He was 51 years old at the time and Lizzie was 47. All the children were living at home.
Percy (Thomas Percy) Age 18
Grace Age 15
Ezra Age 14
Sidney Age 11
Norman Age 8
Sue Age 5
They lived a couple of houses away from Tom's brother Ezra and his wife Sue (on Front Street). Both men were listed as Rollers at a Rolling Mill (Steel). Percy was listed as a student at business college. Both houses were listed as Owned with a Mortgage. I imagine that a roller was a tough job for a 51 year old man.
Dover became a steel center early on, with the first blast furnace opening in the mid 1850s. The first steel rolling mill began in 1867, and was purchased in 1882 by J. E. Reeves, becoming the foundation for the building of Reeves Steel. The legacy of Mr.

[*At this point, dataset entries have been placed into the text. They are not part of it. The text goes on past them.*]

/-! ### The whole block -/

/-- The machine right after reset has no command waiting and memory in its canonical form. Registers hold the reset values their tables
state, every island not ready and every context NONE; the input is off; HBM, drum SRAM and accumulator memory read as free values (R8,
R522, R523). -/
def Obligations.ResetLeaves : Prop :=
  let s := State.reset
  s.pending = [] ∧ Memory.wf s.mem = true ∧ s.pwr.st = .off ∧ s.refclk = 0
  ∧ (∀ c, s.ctxState c = 0) ∧ s.reg .ctlIslandReady 0 0 = 0 ∧ s.stepNo = 0
  ∧ s.fld .ctlStepTimeout 0 0 ctlStepTimeout_ticks = 3000000000 ∧ s.fld .clkThermCfg 0 0 clkThermCfg_throttleC = 100
  ∧ s.fld .clkThermCfg 0 0 clkThermCfg_hystC = 5 ∧ s.fld .clkThermCfg 0 0 clkThermCfg_tripC = 110
  ∧ s.fld .hostUdpPort 0 0 hostUdpPort_port = 41700 ∧ s.fld .hostEvtRetry 0 0 hostEvtRetry_ticks = 100000
  ∧ (∀ n, s.bit .irqSrcCfg 0 n irqSrcCfg_mask = true ∧ s.bit .irqSrcCfg 0 n irqSrcCfg_hostMask = true)
  ∧ (∀ t, s.fld .plynReqTimeout t 0 plynReqTimeout_ticks = 1000000 ∧ s.fld .plynRotCfg t 0 plynRotCfg_interval = 100000
      ∧ s.fld .memCalCfg t 0 memCalCfg_calInterval = 1000 ∧ s.fld .memScrubCfg t 0 memScrubCfg_scrubHours = 8)
  ∧ (∀ t c, s.fld .atnPageTimeout t c atnPageTimeout_ticks = 1000000)
  ∧ (∀ k, s.trec k = default ∧ s.seat k = default) ∧ (∀ n, (tget s.irq.srcs n).st = .idle)
  ∧ ∀ a, regionOf a = .hbm ∨ (∃ t, regionOf a = .scratch t) ∨ (∃ t, regionOf a = .queueMem t) ∨ (∃ t, regionOf a = .acc t) →
      ∃ k, s.byte a = Config.freeByte k a

/-- A step with no command waiting is one refclk tick: without power nothing changes; otherwise the refclk counter advances and each phase
with an active agent counts the tick, and where no snapshot, refill, reduction traffic, starved append, mover transfer or idle flit is to
go on nothing else changes; a linked port that owes its partner credits or an ack puts out an idle flit (the model's choice of what an empty
queue does: log entry 33). -/
def Claims.IdleTicks : Prop :=
  ∀ s : State, s.pending = [] →
    (s.pwr.st = .off → step s = .next s)
    ∧ (s.pwr.st ≠ .off → ∃ u, step s = .next u ∧ u.refclk = s.refclk + 1
        ∧ (s.ram.snap = none → s.ram.refillOut = [] → s.ram.jobs = [] → s.red.faults = [] → s.red.held = [] → s.red.due = [] →
            s.red.rings = [] → s.atn.starved = [] →
            (∀ p, p < 6 → s.linked p = true → (s.port p).owes.1 = 15 ∧ (s.port p).told = (s.port p).expect) →
            u = { s with refclk := s.refclk + 1, step := { s.step with phases := u.step.phases } }
            ∧ ∀ p, p < 16 → tget u.step.phases p =
                (let x := tget s.step.phases p
                 if s.activePhases.contains p then
                   { first := some (x.first.getD s.refclk), last := s.refclk, busy := x.busy + 1 }
                 else x)))

/-- Every step keeps memory in its canonical form: addresses strictly rising, no byte listed that reads as an unlisted one does. So equal
memories are equal lists, whatever commands wrote them. -/
def Obligations.StepsKeepMemoryCanonical : Prop :=
  ∀ s u : State, Memory.wf s.mem = true → step s = .next u → Memory.wf u.mem = true

/-- The block stops on no command: exec answers a next state for every command in every state, well formed or not. -/
def Claims.NoCommandStops : Prop :=
  ∀ (c : Instr) (s : State), ∃ u, exec c s = .next u

/-- The bytes of every mailbox command that fits a slot read back as that command, with its tag and its deadline: opcode, length, argument
order, sizes, alignment and padding agree between the reading and the writing of a command (R442, R444, R453). -/
def Obligations.MailboxCommandsReadBack : Prop :=
  ∀ (c : MbCmd) (mb : MboxId) (tag : Half) (deadline : Word), c.fits = true →
    parseCmd (encodeCmd c tag deadline) = some c
    ∧ cmdHdr mb (encodeCmd c tag deadline) = { mb := mb, tag := tag, deadline := deadline }
    ∧ (encodeCmd c tag deadline).length % 4 = 0

/-! ### Statements in several parts -/

/-- The scalar arithmetic, logic, shift, compare and immediate instructions (R210). -/
def Obligations.ScalarInstructions : Prop :=
  Claims.ScalarArithmetic ∧ Claims.ScalarCompareAndImmediates

/-- Branches, jumps, SETVL, SWRF, PHASE and NOP (R189, R201, R210, R226, R229, R232, R233). -/
def Obligations.ControlFlowAndModes : Prop :=
  Claims.Branches ∧ Claims.JumpRegister ∧ Claims.ModeInstructions

/-- The wrapping and the saturating integer instructions, and the rounding of VQMULSHR (R192, R208, R215, R219). -/
def Obligations.VectorIntegerInstructions : Prop :=
  Claims.VectorIntegers ∧ Claims.VectorSaturating ∧ Claims.RoundShiftIsNearest

/-- Floating-point arithmetic, compares and reductions (R212 to R214, R218). -/
def Obligations.VectorFloatInstructions : Prop :=
  Claims.VectorFloats ∧ Claims.FloatComparesAndReductions

/-- Conversions between formats, and that a value read from a format is written back as itself (R57, R58, R60, R209,
R216 to R218). -/
def Obligations.VectorConversionInstructions : Prop :=
  Claims.VectorConversions ∧ Claims.FormatsRoundTrip

/-- Logic, shifts, permutes and moves, mask instructions, compress and expand (R190, R220, R221). -/
def Obligations.LogicMoveAndMaskInstructions : Prop :=
  Claims.VectorLogic ∧ Claims.VectorMoves ∧ Claims.MaskInstructions ∧ Claims.CompressExpand

/-- Which addresses may be named, and what loads, stores and atomics put in flight (R28, R172, R194, R208, R222 to
R225). -/
def Obligations.MemoryInstructionsIssue : Prop :=
  Claims.AddressChecks ∧ Claims.LoadsIssue ∧ Claims.StoresIssue ∧ Claims.AtomicsIssue

/-- The order in which accesses are performed, and what each does (R62, R172, R194, R195, R199, R223, R224, R232). -/
def Obligations.AccessesArePerformed : Prop :=
  Claims.AccessOrder ∧ Claims.LoadCompletes ∧ Claims.StoreIsPerformed ∧ Claims.AtomicIsPerformed

/-- WAIT, YIELD and BAR.EOS park their threads, and stores wake the watchers of their words (R20, R178, R181, R182,
R187, R194, R227, R319, R322). -/
def Obligations.ThreadsParkAndWake : Prop :=
  Claims.WaitParksOrGoesOn ∧ Claims.YieldAndBarEosPark ∧ Claims.StoresWakeWatchers

/-- BAR and BARINIT (R185, R186, R198, R228). -/
def Obligations.BarriersReleaseThreads : Prop :=
  Claims.Barriers ∧ Claims.BarrierInit

/-- SPAWN, EXIT, FENCE and EVENT (R183, R184, R195, R230). -/
def Obligations.ThreadsSpawnAndExit : Prop :=
  Claims.Spawns ∧ Claims.ExitFenceEvent

/-- Dispatch of READY threads to seats, the choice of the context served, resume and deadlines (R41, R177, R180, R184,
R227, R464, R465, R467). -/
def Obligations.ThreadsGetSeats : Prop :=
  Claims.DispatchPlaces ∧ Claims.ArbiterServesHighestPriority ∧ Claims.ResumeDeadlineFree

/-- What an exception does to its thread and context, and how a context is torn down (R172, R201, R202, R205, R233,
R267, R456, R457, R471, R473, R476). -/
def Obligations.ExceptionsAndContextFaults : Prop :=
  Claims.ThreadExceptions ∧ Claims.ContextFaultsAndTeardown

/-- Event sources: raise, mask, claim, completion and the records of the host event queue (R437, R438, R496 to R504,
R506). -/
def Obligations.EventsAreDelivered : Prop :=
  Claims.SourceRaise ∧ Claims.InterruptController

/-- HBM refresh, refresh management, scrub reads and calibration windows (R313, R314, R318 to R320, R322, R323, R325,
R326, R514). -/
def Obligations.RefreshScrubAndCalibration : Prop :=
  Claims.RefreshAndScrub ∧ Claims.CalibrationWindows

/-- KVAPP and the page pools it draws from (R20, R52, R179, R263, R265, R266, R272). -/
def Obligations.TokensAndPagePools : Prop :=
  Claims.PagePools ∧ Claims.TokenAppends

/-- Local arrival, the arrival and commit tokens, and what a commit makes current (R34, R35, R37 to R42, R411). -/
def Obligations.StepsCommitTogether : Prop :=
  Claims.LocalArrival ∧ Claims.BarrierTokens

/-- Which bank a lantern access reads, and stores that are held behind it or behind a snapshot (R51, R52, R345, R563).
-/
def Obligations.LanternReadsAndHeldStores : Prop :=
  Claims.LanternDecision ∧ Claims.HeldStoresAreReleased

/-- Tile, attention, sleeve and reduction descriptors are issued, or rejected with a record (R20, R41, R86 to R89,
R93, R121, R127, R161, R244, R359). -/
def Obligations.DescriptorsLeaveTheirRings : Prop :=
  Claims.DescriptorsAreIssued ∧ Claims.DescriptorsAreRejected

/-- Tiles claim slots, chunks are staged, issued and folded, tiles spill, reload, drain and copy (R71, R72, R77, R97
to R99, R107, R112, R132, R145, R146, R465, R567). -/
def Obligations.TileJobsRun : Prop :=
  Claims.TileJobsClaimStageAndIssue ∧ Claims.ChunkFold ∧ Claims.TilesSpillReloadDrainAndCopy

/-- A descriptor whose jobs are done completes, and its record is written to the completion ring (R20, R86, R88, R118,
R238, R257, R339). -/
def Obligations.DescriptorsCompleteWithRecords : Prop :=
  Claims.DescriptorsComplete ∧ Claims.CompletionRecordsAreWritten

/-- Mover transfers are issued, move their parts, and complete (R87, R319, R336 to R340, R467). -/
def Obligations.MoverTransfersRun : Prop :=
  Claims.MoverTransfersStartAndEnd ∧ Claims.MoverParts

/-- Contributions are added to exact sums, sums travel and buckets complete (R79, R356, R361, R364, R366, R367, R370,
R372 to R376, R379, R380). -/
def Obligations.ReductionsComplete : Prop :=
  Claims.ContributionsAreAdded ∧ Claims.ReductionMessages ∧ Claims.BucketsComplete

/-- Fabric links train, rotate their spare lane, take out faulty lanes and are quarantined (R387 to R390, R392, R394,
R395, R397, R408, R409, R416, R417). -/
def Obligations.LinksTrainAndRotate : Prop :=
  Claims.LinkTraining ∧ Claims.GussetRotation ∧ Claims.LaneFaults ∧ Claims.QuarantineAndIdent

/-- Remote reads and writes are served, and answers end the requests they belong to (R20, R31, R52, R322, R345 to
R347, R404 to R406). -/
def Obligations.RemoteRequestsAreAnswered : Prop :=
  Claims.RemoteReadsAndWrites ∧ Claims.AnswersEndTheirRequests

/-- Snapshots and refills close, and Lumdom's messages to other devices (R343, R344, R346, R404, R481, R482, R490,
R492). -/
def Obligations.SnapshotsAndMessages : Prop :=
  Claims.SnapshotsAndRefillsClose ∧ Claims.LumdomMessages

/-- RDMA requests, and the answers to those of the device (R20, R52, R319, R322, R345, R425 to R429). -/
def Obligations.RoceExchanges : Prop :=
  Claims.RoceRequests ∧ Claims.RoceAnswers

/-- Clock selection and loss, throttling, telemetry and HBM training (R21, R313, R512, R513, R515 to R517, R524, R529,
R531). -/
def Obligations.ClocksThrottleAndTraining : Prop :=
  Claims.Clocks ∧ Claims.ThrottleTelemetryTraining

/-- exec answers a next state for every command, and a step with no command waiting is one tick. -/
def Obligations.NoStepStops : Prop :=
  Claims.NoCommandStops ∧ Claims.IdleTicks
end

Reeves, his company and his family still impacts Dover and Tuscarawas County through such local treasures as the
J. E. Reeves Home and Museum and the Reeves Foundation. The Reeves Foundation annually contributes hundreds of thousands of dollars to local good works.
Dover voters took the city "dry" in 1908, putting 22 saloons and two breweries out of business overnight. Dover became somewhat infamous during prohibition for official Volstead Act violations and many officials resigned in disgust. The city again allowed the sale of liquor after repeal of prohibition in 1933.
I don't know if Tom and Ezra worked at Reeves Steel or Ohio Steel.
|Canal Dover Government Building 1911|
The population of Tuscarawas County in 1910 was 57,035 and in the 2000 Census it was 90,914.
|1899 Map of Canal Dover|
Most of the residents on the street were children of Native Born Americans. Many of the other men on the street also worked for the Steel Mills.